In 2015, Venegas was awarded the Premio Caonabo de Oro, the most well-known award granted by the Dominican Association of Journalists and Writers, for "his contributions to Dominican journalism and the great career he has had in the Dominican Republic as a writer and consultant".

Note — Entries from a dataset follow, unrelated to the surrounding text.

-- ==== Sys2Proof/Laws/Runs.lean ====
section
/-! SUPPORT. What each procedure's micro-step list does from a state whose latch is frozen: the whole next state, once. -/

namespace Sys2Proof.Machine

theorem run_prepAddr {s : State} (h : s.ale = .latched) :
    runSteps prepAddrSteps s =
      .next { s with
        doe := false
        dir := .output
        bus := .addressDrive
        sinceLines := 0
        pulse := none
        ustep := s.ustep + 2
        trace := s.trace ++ [.setDoe false, .setDir .output] } := by
  simp [runSteps, prepAddrSteps, State.microStep, State.act, State.setDoe_latched, State.setDir_latched, h,
    State.contention, BusRule.apply]

theorem run_busIdle {s : State} (h : s.ale = .latched) :
    runSteps busIdleSteps s =
      .next { s with
        doe := false
        dir := .input
        bus := .idle
        sinceLines := 0
        pulse := none
        ustep := s.ustep + 2
        trace := s.trace ++ [.setDoe false, .setDir .input] } := by
  simp [runSteps, busIdleSteps, State.microStep, State.act, State.setDoe_latched, State.setDir_latched, h,
    State.contention, BusRule.apply]

theorem run_prepRead {s : State} (h : s.ale = .latched) :
    runSteps prepReadSteps s =
      .next { s with
        doe := true
        dir := .input
        bus := .dataRead
        sinceValid := if s.doe then s.sinceValid else 0
        sinceLines := 0
        pulse := none
        ustep := s.ustep + 2
        trace := s.trace ++ [.setDir .input, .setDoe true] } := by
  cases hd : s.doe <;>
  simp [runSteps, prepReadSteps, State.microStep, State.act, State.setDoe_latched, State.setDir_latched, h,
    State.contention, BusRule.apply, hd]

theorem run_drive {s : State} (h : s.ale = .latched) (hc : s.contention = false) (arg : Arg) :
    runSteps (driveSteps arg) s =
      .next { s with
        outVal := lineValue arg
        sinceLines := 0
        pulse := none
        ustep := s.ustep + 1
        trace := s.trace ++ [.drive (lineValue arg)] } := by
  simp only [State.contention] at hc
  simp [runSteps, driveSteps, State.microStep, State.act, State.drive_latched, h, State.contention, BusRule.apply, hc]

theorem run_delay {s : State} (hc : s.contention = false) (cls : DelayClass) :
    runSteps (delaySteps cls) s =
      .next { s with
        dlyCnt := 0
        sinceLines := s.sinceLines + delayUnits cls
        sinceValid := s.sinceValid + delayUnits cls
        pulse := s.pulse.map (· + delayUnits cls)
        ustep := s.ustep + 1
        trace := s.trace ++ [.wait (delayUnits cls)] } := by
  simp only [State.contention] at hc
  simp [runSteps, delaySteps, State.microStep, State.act, State.wait, State.emit, State.contention, BusRule.apply]
  intro hd
  simpa [of_decide_eq_true hd] using hc

theorem run_sample {s : State} (hd : s.dir = .input) :
    runSteps sampleSteps s =
      .next { s with
        rdVal := s.level
        draws := s.draws + 1
        ustep := s.ustep + 1
        trace := s.trace ++ [.sample s.level] } := by
  simp [runSteps, sampleSteps, State.microStep, State.act, State.sample, State.emit, State.contention, BusRule.apply, hd,
    State.drawsAfterLevel]

/-- LATCH_ADDR: the address is in the device's latch, held if R106 (a) holds, else a free value (42_address_latch.md R130, R131). -/
theorem run_latchAddr {s : State} (h : s.ale = .latched) (hd : s.dir = .output) (ho : s.doe = false) (arg : Arg) :
    runSteps (latchAddrSteps arg) s =
      .next { s with
        outVal := deviceAddress arg
        bus := .addressLatched
        devAlatch := if s.cfg.settleOK then deviceAddress arg else Config.draw20 s.draws
        draws := if s.cfg.settleOK then s.draws else s.draws + 1
        dlyCnt := 0
        sinceLines := 1
        sinceValid := if s.cfg.settleOK then 1 else 0
        pulse := none
        ustep := s.ustep + 4
        trace := s.trace ++ [.setAle .transparent, .drive (deviceAddress arg), .wait 1, .setAle .latched] } := by
  cases hk : s.cfg.settleOK <;>
  simp [runSteps, latchAddrSteps, State.microStep, State.act, State.setAle_transparent, State.drive_transparent, h, hd, ho,
    State.contention, BusRule.apply, State.wait, State.emit, State.setAle_latched, Config.settleUnits, hk]

/-- What the end of the write pulse of PREP_WRITE makes of the device: `DevWrite` under R106 (b) with the chip selected (20_memory.md R47). -/
def writtenDevice (s : State) (data : Byte) : Device :=
  if !s.ce then s.dev
  else if s.cfg.writePulseOK then s.dev.write s.devAlatch data
  else s.dev.spoil s.draws

/-- The draws after that pulse. -/
def drawsAfterWrite (s : State) : Nat :=
  if !s.ce then s.draws else if s.cfg.writePulseOK then s.draws else s.draws + 1

theorem dataLane_dataLines (b : Byte) : dataLane (dataLines b) = b := by
  apply BitVec.eq_of_getLsbD_eq
  intro i hi
  simp [dataLane, dataLines, hi, show i < 20 by omega]

theorem dataLane_withDataLane (f : Lines) (b : Byte) : dataLane (withDataLane f b) = b := by
  apply BitVec.eq_of_getLsbD_eq
  intro i hi
  simp only [dataLane, withDataLane, BitVec.getLsbD_extractLsb', BitVec.getLsbD_append]
  simp [hi]

theorem run_prepWrite {s : State} (h : s.ale = .latched) (data : Byte) :
    runSteps (prepWriteSteps data) s =
      .next { s with
        doe := false
        dir := .input
        bus := .idle
        we := false
        outVal := dataLines data
        dev := writtenDevice s data
        draws := drawsAfterWrite s
        dlyCnt := 0
        sinceLines := 0
        sinceValid := s.sinceValid + 1
        pulse := none
        ustep := s.ustep + 7
        trace := s.trace ++ [.setDoe false, .setDir .output, .drive (dataLines data), .setWe true, .wait 1, .setWe false,
          .setDir .input] } := by
  cases hc : s.ce <;> cases hk : s.cfg.writePulseOK <;>
  simp [runSteps, prepWriteSteps, State.microStep, State.act, State.setDoe_latched, State.setDir_latched, State.drive_latched, h,
    State.contention, BusRule.apply, State.wait, State.emit, State.setWe, State.endPulse, Config.writePulseUnits,
    writtenDevice, drawsAfterWrite, hc, hk, State.storeByte, State.spoilDevice, dataLane_dataLines]

end Sys2Proof.Machine
end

Venegas' writings have appeared in reviews and publications in Cuba, Mexico, the Dominican Republic, Canada, the United States, Spain, Argentina and Germany, among others.

His blog, El Fogonero, created in 2006, is one of the most well-known blog addressing Cuban affairs.

==Works==
- Las canciones se olvidan. Mexico, 1992.
- De transparencia en transparencia (Anthology of poems). Cuba, 1993.
- Los trenes no vuelven. Cuba, 1994.
- Poesía Cubana: La Isla Entera. Spain, 1995.
- Dossier: 26 Nuevos Poetas Cubanos. Mapa Imaginario. Cuba, 1995.
- Cine Vedado. Cuba, 1996.
- Nuevos juegos prohibidos. Cuba, 1997.
- Itinerario. Dominican Republic, 2003.
- Irlanda está después del puente. Dominican Republic, 2004.
- Afuera. Spain, 2007.
- ¿Por qué decimos adiós cuando pasan los trenes?. Dominican Republic, 2011.